PROBLEM DESCRIPTION >> In the entries that follow, how many lines include "onlyNew"? Give the number and nothing else.

SOURCE MATERIAL >>
/-! ### Qualities and paths (R134, R159, R160) -/

/-- The quality nibble of an SNR in 0.5 dB (R134). -/
def qualityOf (m : Nat) : Nat := min 15 (1 + m / 6)

/-- The mean of the measured bytes of a block, or the descriptor's mean (R134). -/
def blockMean (mean : Byte) (blk : List Byte) : Nat :=
  let ms := blk.filter (· != 0xFF)
  if ms.isEmpty then mean.toNat else (ms.foldl (fun a b => a + b.toNat) 0) / ms.length

/-- DIRECT_Q after a PPDU (R134). -/
def newQuality (q : BitVec 32) (mask : Nat) (blocks : List (List Byte)) (mean : Byte) : BitVec 32 :=
  ((List.range 8).foldl (fun (a : BitVec 32 × List (List Byte)) st =>
    if testBit mask st then
      let n := qualityOf (blockMean mean (a.2.headD []))
      let old := nibble a.1 st
      (setNibble a.1 st (if old = 0 then n else (old + n + 1) / 2), a.2.drop 1)
    else a) (q, blocks)).1

/-- The hop sender's quality takes a PPDU (R134). -/
def updateQuality (src : Src) (i : Nat) (r : PlcRx) (s : State) : State :=
  let e := linkEntry s i
  match e.plc? with
  | none => s
  | some p =>
    putLink src i { peer := { e.peer with direct := true },
                    body := .plc { p with directQ := newQuality p.directQ r.stripeMask.toNat r.snr r.meanSnr } } s

/-- The hop sender of a received frame: SRC, or the repeater before NEXT (R158). -/
def hopSender (r : PlcRx) : Nat :=
  match r.route with
  | some rt => if rt.next = 0 then r.srcAddr.toNat else ((rt.entries.getD (rt.next - 1) (0, 0)).1).toNat
  | none => r.srcAddr.toNat

/-- The hop receiver of a received frame (R138). -/
def hopReceiver (r : PlcRx) : Nat :=
  match r.route with
  | some rt => if rt.next < rt.entries.length then ((rt.entries.getD rt.next (0, 0)).1).toNat else r.dest.toNat
  | none => r.dest.toNat

/-- A candidate list after a neighbour's report (R159). `onlyNew`: an existing candidate stays as it is. -/
def reportCand (candMin : Nat) (peer : BitVec 12) (q : BitVec 32) (onlyNew : Bool) (cs : List Cand) : List Cand :=
  let mean := nibbleSum q / 8
  if cs.any (fun c => c.valid && c.link == peer) then
    if onlyNew then cs
    else cs.map fun c => if c.valid && c.link == peer then (if candMin ≤ mean then { c with q := q } else ⟨0, false, 0⟩) else c
  else if mean < candMin then cs
  else
    match cs.findIdx? (fun c => !c.valid) with
    | some k => cs.set k ⟨peer, true, q⟩
    | none =>
      let best := (List.range cs.length).foldl (fun (b : Nat × Nat) k =>
        let n := nibbleSum ((cs.getD k ⟨0, false, 0⟩).q)
        if n < b.2 then (k, n) else b) (0, nibbleSum ((cs.headD ⟨0, false, 0⟩).q))
      if best.2 < nibbleSum q then cs.set best.1 ⟨peer, true, q⟩ else cs

/-- CAND_MIN of PLC_LINK (R142). -/
def candMin (s : State) : Nat := cfg s 0x0102 0 9 1 3

/-- A report of `peer` about neighbour `n` (R159). -/
def reportNeighbour (src : Src) (peer n : BitVec 12) (q : BitVec 32) (onlyNew : Bool) (s : State) : State :=
  let pe := linkEntry s peer.toNat
  if (pe.plc?).isNone || !pe.peer.repeaterOk || peer == n then s
  else modPlc src n.toNat (fun p => { p with cand := reportCand (candMin s) peer q onlyNew p.cand }) s

/-- An uplink route adds each repeater as a candidate of the hop's sender (R159). -/
def routeCandidates (src : Src) (r : PlcRx) (s : State) : State :=
  match r.route with
  | none => s
  | some rt =>
    (rt.entries.foldl (fun (a : BitVec 12 × State) e =>
      (e.1, reportNeighbour src e.1 a.1 (nibbleAll e.2.toNat) true a.2)) (r.srcAddr, s)).2

/-- Cost of a hop on maps (R160). -/
def mapCost (q : Nat) : Option Nat :=
  if q = 0 then none else if q = 1 then some 192 else if q = 2 then some 128 else if q ≤ 4 then some 48
  else if q ≤ 8 then some 24 else some 12

/-- Cost of a robust hop (R160). -/
def robustCost (q : Nat) : Option Nat :=
  if q = 0 then none else if q = 1 then some 192 else if q = 2 then some 128 else some 96

/-- A path from the M20 (R160). -/
structure Path where
  cost  : Nat
  hops  : Nat
  route : List Nat
  deriving DecidableEq, Repr

/-- Lower cost, then fewer hops, then lower indices from the M20's side (R160). -/
def Path.better (a b : Path) : Bool :=
  decide (a.cost < b.cost) || (a.cost == b.cost && (decide (a.hops < b.hops) || (a.hops == b.hops && decide (a.route < b.route))))

/-- The cost of the first hop to a peer in a stripe, robust where the link or the attempt asks for it (R160). -/
def firstCost (p : PlcPart) (robust : Bool) (st : Nat) : Option Nat :=
  if robust || p.stepHold || p.unconfirmed || robustOnly p then robustCost (nibble p.directQ st)
  else mapCost (nibble p.directQ st)

/-- The best path to peer `x` for a start in stripe `st`, at most `h` hops (R160). -/
def bestPath (s : State) (robust : Bool) (st : Nat) : Nat → Nat → List Nat → Option Path
  | 0, _, _ => none
  | h + 1, x, seen =>
    let pen := cfg s 0x0102 0 8 1 16
    let e := linkEntry s x
    match e.plc? with
    | none => none
    | some p =>
      let first : Option Path :=
        if e.peer.direct then (firstCost p robust st).map fun c => ⟨c + pen, 1, []⟩ else none
      if h = 0 then first
      else
        p.cand.foldl (fun b c =>
          let r := linkEntry s c.link.toNat
          if !c.valid || !r.peer.repeaterOk || !r.peer.valid || seen.contains c.link.toNat then b
          else
            let m := nibbleSum c.q / 8
            if m < candMin s then b
            else
              match bestPath s robust st h c.link.toNat (seen ++ [x]), robustCost m with
              | some q, some rc =>
                let t : Path := ⟨q.cost + rc + pen, q.hops + 1, q.route ++ [c.link.toNat]⟩
                match b with
                | some bb => if t.better bb then some t else b
                | none => some t
              | _, _ => b) first

/-- The slot stripe and path of a frame: the stripe of the lowest cost that the plan lets it start in (R160). -/
def choosePath (s : State) (robust : Bool) (x hops : Nat) : Option (Nat × Path) :=
  (List.range 8).foldl (fun b st =>
    if !planOpen s.cov.sys.records st then b
    else match bestPath s robust st hops x [], b with
      | some p, some (_, q) => if p.cost < q.cost then some (st, p) else b
      | some p, none => some (st, p)
      | none, _ => b) none

/-- The slot stripe of a frame that keeps its path in robust mode (R156). -/
def keepPath (s : State) (first : Nat) : Option Nat :=
  match (linkEntry s first).plc? with
  | none => none
  | some p =>
    ((List.range 8).foldl (fun (b : Option (Nat × Nat)) st =>
      if !planOpen s.cov.sys.records st then b
      else match robustCost (nibble p.directQ st), b with
        | some c, some (_, d) => if c < d then some (st, c) else b
        | some c, none => some (st, c)
        | none, _ => b) none).map (·.1)

/-- The lowest stripe the plan opens, stripe 0 where it opens none. -/
def anyStripe (s : State) : Nat := ((List.range 8).find? (planOpen s.cov.sys.records)).getD 0

/-! ### The transmit queue (R152, R156) -/

/-- A frame fails (R156, R165). -/
def plcFail (src : Src) (link : Nat) (dsn : Byte) (cause : Nat) (s : State) : State :=
  { raise src 0x1013 [link, dsn.toNat, cause] s with plc.failed := s.plc.failed.inc }

/-- A frame enters the queue: class 0 ahead of class 1; a full queue fails it with cause 2 (R152). -/
def plcEnqueue (src : Src) (f : PlcTx) (s : State) : State :=
  let q := if f.ftype = 4 then s.plc.queue.filter fun g => !(g.ftype == 4 && g.peer == f.peer && !g.sending) else s.plc.queue
  if 256 ≤ q.length then plcFail src f.peer f.dsn 2 { s with plc.queue := q, plc.txqFull := s.plc.txqFull.inc }
  else
    let f := { f with queueId := s.plc.nextQid, queued := s.work.log.tick }
    let q := if f.cls = 0 then (q.filter (·.cls == 0)) ++ [f] ++ (q.filter (·.cls != 0)) else q ++ [f]
    { s with plc.queue := q, plc.nextQid := s.plc.nextQid + 1 }

/-- The next DSN of a peer, stored in its entry (R156). -/
def nextDsn (src : Src) (i : Nat) (s : State) : Byte × State :=
  match (linkEntry s i).plc? with
  | none => (0, s)
  | some p => (p.txDsn + 1, modPlc src i (fun p => { p with txDsn := p.txDsn + 1 }) s)

/-- A new frame to a peer by the best path (R152, R156, R160); without a path it fails with cause 1. -/
def plcSend (src : Src) (cls ftype i : Nat) (ackReq : Bool) (hops : Nat) (payload : Bytes) (s : State) : State :=
  let (dsn, s) := nextDsn src i s
  let robust := ftype == 4 || ftype == 5
  match choosePath s robust i hops with
  | none => plcFail src i dsn 1 s
  | some (st, p) =>
    let link := match p.route with | r :: _ => r | [] => i
    plcEnqueue src { queueId := 0, cls := cls, ftype := ftype, link := link, peer := i, dsn := dsn, attempt := 1,
                     robust := robust, retry := false, ackReq := ackReq, route := p.route, slot := st, queued := 0,
                     sending := false, payload := payload } s

/-- MAX_HOPS of PLC_LINK. -/
def maxHops (s : State) : Nat := cfg s 0x0102 0 7 1 4

/-- A datagram to a powerline peer: a DATA frame of class 1 (R139, R152). -/
def plcDatagram (src : Src) (i : Nat) (payload : Bytes) (s : State) : State :=
  if (linkEntry s i).peer.ieee1901 then plcSend src 1 0 i true 1 payload s
  else plcSend src 1 0 i true (maxHops s) payload s

/-- A sounding exchange with a direct peer begins, where none is in progress (R157). -/
def beginSounding (src : Src) (i : Nat) (s : State) : State :=
  let e := linkEntry s i
  if s.plc.sounding.isSome || (e.plc?).isNone || !e.peer.direct || e.peer.ieee1901 then s
  else plcSend src 0 5 i false 1 [] { s with plc.sounding := some (i, s.work.log.tick) }

/-- A MAP_UPDATE with the link's new set (R139). -/
def sendMapUpdate (src : Src) (i : Nat) (s : State) : State :=
  match (linkEntry s i).plc? with
  | none => s
  | some p => plcSend src 0 4 i true (maxHops s)
      ([p.mapSet, BitVec.ofNat 8 p.rate.toNat, 0, 0] ++ fit 208 (nibbleBytes p.map)) s

/-- A link's map changes: generation, confirmation, shadow, events, and the update to the peer (R108, R112, R131). -/
def changeMap (src : Src) (i : Nat) (m : List (BitVec 4)) (rate : Nat) (s : State) : State :=
  match (linkEntry s i).plc? with
  | none => s
  | some p =>
    if p.map = m ∧ p.rate.toNat = rate then s
    else
      let s := pushShadow i p s
      let s := modPlc src i (fun p => { p with map := m, rate := BitVec.ofNat 2 rate, mapSet := p.mapSet + 1, unconfirmed := true }) s
      let s := raise src 0x1002 [i, (p.mapSet + 1).toNat, rate, mapBits m] s
      let s := if mapBits m = 0 then raise src 0x1006 [i] s else s
      sendMapUpdate src i s

/-! ### Received native frames (R158) -/

/-- The record engine's work for a received frame: by the slot of its link, else the port's frame engine. -/
def plcSrc (r : PlcRx) (s : State) : Src :=
  match (linkEntry s r.srcAddr.toNat).plc? with
  | some _ => Src.slot (linkEntry s r.srcAddr.toNat).peer.slot.toNat r.org
  | none => Src.frame r.org

/-- What a descriptor does to the link of its hop sender: quality, confirmation and lowered loads (R107, R113, R134). -/
def plcDescribe (src : Src) (r : PlcRx) (s : State) : State :=
  let i := hopSender r
  let s := updateQuality src i r s
  match (linkEntry s i).plc? with
  | none => s
  | some p =>
    if !r.payloadOk || r.mode ≠ 0 then s
    else
      let s := if !r.robust && r.mapSet == p.mapSet && p.unconfirmed then modPlc src i (fun p => { p with unconfirmed := false }) s else s
      changeMap src i (lowerMap p.rate.toNat p.map (snrOfBlocks r.stripeMask.toNat r.snr)) p.rate.toNat s

/-- The rows of R158 ahead of acceptance: the slot of an accepted frame's sender. -/
def plcHandle (src : Src) (r : PlcRx) (s : State) : Option Nat × State :=
  let s := plcDescribe src r s
  if !r.payloadOk then (none, s)
  else if r.dest ≠ 0xFFE then (none, { s with plc.routeErrors := s.plc.routeErrors.inc })
  else
    let e := linkEntry s r.srcAddr.toNat
    if (e.plc?).isNone then (none, { s with plc.unknownSrc := s.plc.unknownSrc.inc })
    else
      let slot := e.peer.slot.toNat
      if (endpoint s slot).lastDsn = r.dsn ∧ r.retry then (none, { s with plc.duplicates := s.plc.duplicates.inc })
      else (some slot, routeCandidates src r (modEndpoint src slot (fun x => { x with lastDsn := r.dsn }) s))

/-- The EUI-64 of a slot through its identity way (R208, R213). -/
def euiOfSlot (s : State) (slot : Nat) : BitVec 64 :=
  ((tget s.cov.tables.ways (endpoint s slot).way.toNat).map (·.eui)).getD 0

/-- A native PPDU not addressed to the M20 is overheard (R158). -/
def execOverheardFrame (r : PlcRx) (s : State) : Answer :=
  whenProcessing s fun s =>
    if r.payloadOk && r.robust && hopReceiver r != 0xFFE then
      updateQuality (Src.frame r.org) (hopSender r) r { s with plc.overheard := s.plc.overheard.inc }
    else s

/-- An answer to a join (R139, R151): along the reverse of the request's route. (DEDUCED, log 38) -/
def joinAccept (src : Src) (r : PlcRx) (eui : BitVec 64) (status link : Nat) (s : State) : State :=
  let route := (r.route.map fun rt => (rt.entries.map (·.1.toNat)).reverse).getD []
  let (dsn, s) := if status = 0 then nextDsn src link s else (0, s)
  plcEnqueue src { queueId := 0, cls := 0, ftype := 3, link := 0xFFF, peer := if status = 0 then link else 0xFFF, dsn := dsn,
                   attempt := 1, robust := true, retry := false, ackReq := true, route := route, slot := anyStripe s,
                   queued := 0, sending := false,
                   payload := euiBytes eui ++ [BitVec.ofNat 8 status, 0] ++ le 2 link } s

/-- A refused join (R149). -/
def joinRefuse (src : Src) (r : PlcRx) (eui : BitVec 64) (status : Nat) (s : State) : State :=
  let s := { s with plc.joinRefused := s.plc.joinRefused.inc }
  let s := raise src 0x1011 [status, euiLow eui, eui.toNat / 2 ^ 32] s
  joinAccept src r eui status 0xFFF s

/-- JOIN_POLICY refuses an EUI-64: closed, or open only to STATIC endpoints (R142). -/
def joinBarred (s : State) (eui : BitVec 64) : Bool :=
  match cfg s 0x0102 0 3 1 0 with
  | 0 => false
  | 1 => !(match lookup s eui with | some slot => (endpoint s slot).static | none => false)
  | _ => true

/-- The link entry that a join makes (R149). -/
def joinLink (src : Src) (r : PlcRx) (caps : BitVec 8) (slot i : Nat) (s : State) : State :=
  putLink src i ⟨⟨BitVec.ofNat 20 slot, true, false, r.route.isNone, caps.getLsbD 0, false⟩, .plc PlcPart.initial⟩ s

RESULT FOR THIS TASK >> 5